Some explanation about the why of the above horror:

  • every worker node has 2xSDD disks in a flex bay with hw RAID 1. This means that the OS sees the /dev/sda partition usually as single disk, that we use for the OS.
  • every worker node has also 12x4TB disks, that have a "special" config. They need to be configured as JBOD, but due to how the hw raid controller works (may have changed in recent versions) they need to be set up as single disk RAID0, to appear to the OS as single JBOD disks. These disks have not been configured in partman, so they are not formatted/accounted during Debian Install (that is also a plus when we upgrade, since we don't have to care about data being wiped etc..).

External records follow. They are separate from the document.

-- ==== Sys2Proof/Laws/Ops.lean ====
section
/-! SUPPORT. One lemma per shared operation and per meaning: what it answers. -/

namespace Sys2Proof.Machine

@[simp] theorem andThen_next (s : State) (f : State → Result) : andThen (.next s) f = f s := rfl
@[simp] theorem andThen_fault (r : Fault) (f : State → Result) : andThen (.fault r) f = .fault r := rfl
@[simp] theorem andThen_refused (r : Refusal) (f : State → Result) :
    andThen (.refused r) f = .refused r := rfl

/-- A chain answers a next state exactly when both of its parts do. -/
theorem andThen_eq_next {o : Result} {f : State → Result} {t : State} :
    andThen o f = .next t ↔ ∃ s, o = .next s ∧ f s = .next t := by
  cases o <;> simp [andThen]

theorem readAcc_eq {s : State} {acc : Wide} (f : Wide → Result) (h : s.acc = some acc) :
    s.readAcc f = f acc := by simp [State.readAcc, h]

theorem raiseError_eq (e : ErrorCode) (s : State) :
    raiseError e s = .next (s.responded e.response) := rfl

theorem execWmul_eq (ua ub : Word) (s : State) :
    execWmul ua ub s = .next (s.withAcc (wideProduct ua ub)) := rfl

theorem narrowAt_eq {s : State} {acc : Wide} (p : Params) (h : s.acc = some acc) :
    narrowAt p s = .next (s.withRes (narrowed p.build acc)) := readAcc_eq _ h

theorem narrowRespond_eq {s : State} {acc : Wide} (p : Params) (h : s.acc = some acc) :
    narrowRespond p s = .next (s.responded (.ok (narrowed p.build acc))) := readAcc_eq _ h

theorem wmacAt_wrap {s : State} {acc : Wide} {p : Params} (hp : p.accOverflow = .wrap)
    (ua ub : Word) (h : s.acc = some acc) :
    wmacAt p ua ub s = .next (s.withAcc (acc + wideProduct ua ub)) := by
  rw [wmacAt, readAcc_eq _ h]
  simp [hp, accumulated_wrap_add]

@[simp] theorem params_accOverflow : Config.params.accOverflow = .wrap := rfl
@[simp] theorem params_build : Config.params.build = Config.build := rfl

/-- Inside both sequences a pair is read and handed on, and the reads are recorded. -/
theorem withPair_eq {s : State} {i : Word} (f : Word → Word → State → Result)
    (ha : i < s.pa.len) (hb : i < s.pb.len) :
    withPair i s f =
      f (elemAt s.pa.elems i.toNat) (elemAt s.pb.elems i.toNat)
        (s.loggedPair i) := by
  simp [withPair, Port.elem?_of_lt ha, Port.elem?_of_lt hb]

/-- The check of R121 passes. -/
theorem dotInvalid_eq_false {s : State} {n : Word} :
    s.dotInvalid n = false ↔ n ≠ 0#32 ∧ n ≤ s.pa.len ∧ n ≤ s.pb.len := by
  simp only [State.dotInvalid, Bool.or_eq_false_iff, decide_eq_false_iff_not, BitVec.not_lt, and_assoc,
    ne_eq]

/-- The check of R121 fails. -/
theorem dotInvalid_eq_true {s : State} {n : Word} :
    s.dotInvalid n = true ↔ n = 0#32 ∨ s.pa.len < n ∨ s.pb.len < n := by
  simp only [State.dotInvalid, Bool.or_eq_true, decide_eq_true_eq, or_assoc]

/-- What an instruction answers when it gives a next state: a `MUL` or `DOT` waits, errs, runs or is
accepted; the micro-operations write one register. -/
theorem exec_dot_cases {n x : Word} {s t : State} (h : exec (.dot n x) s = .next t) :
    (s.busy = true ∧ t = s.present (encode (.dot n x))) ∨
    (s.busy = false ∧ s.dotInvalid n = true ∧ t = s.responded .invalidArgument) ∨
    (s.busy = false ∧ s.dotInvalid n = false ∧ (s.pa.answers && s.pb.answers) = false ∧
      t = s.accepted 0b10#2 n x) ∨
    (s.busy = false ∧ s.dotInvalid n = false ∧ (s.pa.answers && s.pb.answers) = true ∧
      dotRun Config.params n (s.accepted 0b10#2 n x) = .next t) := by
  change dotAt Config.params n x s = _ at h
  unfold dotAt at h
  cases hb : s.busy <;> cases hd : s.dotInvalid n <;> cases ha : (s.pa.answers && s.pb.answers) <;>
    simp_all [raiseError, ErrorCode.response]

end Sys2Proof.Machine
end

On top of what wrote above, we have a new config for the 6 nodes with GPUs:

  • no flexbay, 24x2TB disks (same raid0 single disks caveat as above)

We should write a cookbook to automate and document this procedure (and to improve it if needed).

Event Timeline

Change 629384 had a related patch set uploaded (by Elukey; owner: Elukey):
[operations/cookbooks@master] Add

Change 629384 merged by Elukey:
[operations/cookbooks@master] Add

elukey added a project: Analytics-Kanban.
elukey moved this task from Next Up to In Progress on the Analytics-Kanban board.

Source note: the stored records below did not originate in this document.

-- ==== Sys2Proof/Tests/Slice0.lean ====
section
/-! SUPPORT. Tests: words and vectors of the spec (95_test_vectors.md, 41_narrow.md R104), and for every
statement with hypotheses a state that meets them. Expected values are the spec's. -/

namespace Sys2Proof.Tests

open Sys2Proof Sys2Proof.Machine

/-! ## Small states and views -/

/-- The machine's arguments for a build, the pair order alternating between the two. -/
def args (b : Build) : Params := ⟨b, .wrap, fun n => if n % 4 = 0 then .aFirst else .bFirst⟩

/-- The stricter reading of an accumulator overflow. -/
def strict (b : Build) : Params := ⟨b, .fault, fun _ => .together⟩

/-- A port with the listed elements bound. -/
def bound (l : List Word) : Port :=
  Port.unbound.rebind (BitVec.ofNat 32 l.length) (l.zipIdx.map fun e => (e.2, e.1))

/-- An idle block with two sequences bound. -/
def idleWith (a b : List Word) : State := { State.reset with pa := bound a, pb := bound b }

/-- That block with a request presented. -/
def asked (a b : List Word) (w : OpWord) : State := { idleWith a b with requests := [w] }

def responsesOf : Result → Option (List Response)
  | .next s    => some s.responses
  | .fault _   => none
  | .refused _ => none

def accOf : Result → Option Wide
  | .next s    => s.acc
  | .fault _   => none
  | .refused _ => none

def readsOf : Result → Option (List Word × List Word)
  | .next s    => some (s.pa.reads, s.pb.reads)
  | .fault _   => none
  | .refused _ => none

def faultOf : Result → Option Fault
  | .next _    => none
  | .fault f   => some f
  | .refused _ => none

/-! ## WellFormed refuses -/

theorem test_wellFormed_refuses_microOp_as_request : (Instr.wmul 1#32 2#32).wellFormed .request = false := by decide
theorem test_wellFormed_refuses_command_as_microOp : (Instr.mul 1#32 2#32).wellFormed .microOp = false := by decide
theorem test_wellFormed_refuses_dot_with_b_field : (Instr.dot 3#32 5#32).wellFormed .request = false := by decide
theorem test_wellFormed_refuses_narrow_with_operand : (Instr.narrow 0#32 1#32).wellFormed .microOp = false := by decide
theorem test_wellFormed_accepts_dot : (Instr.asmDot 3#32).wellFormed .request = true := by decide
theorem test_port_wf_refuses_a_zero_entry : Port.wf { bound [1#32] with elems := [(0, 0#32)] } = false := by decide
theorem test_port_wf_refuses_falling_indices :
    Port.wf { bound [1#32, 2#32] with elems := [(1, 2#32), (0, 1#32)] } = false := by decide
theorem test_port_wf_refuses_an_index_outside : Port.wf { bound [1#32] with elems := [(1, 2#32)] } = false := by decide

The cookbook now works, I was able to add all the partitions on an-worker1096->1101. In the current version I forgot to add the journalnode partition though, will amend the cookbook.

Change 629435 had a related patch set uploaded (by Elukey; owner: Elukey):
[operations/cookbooks@master] add journalnode partition

Change 629435 abandoned by Elukey:
[operations/cookbooks@master] add journalnode partition

Not needed for the moment

Tested it multiple times, works fine!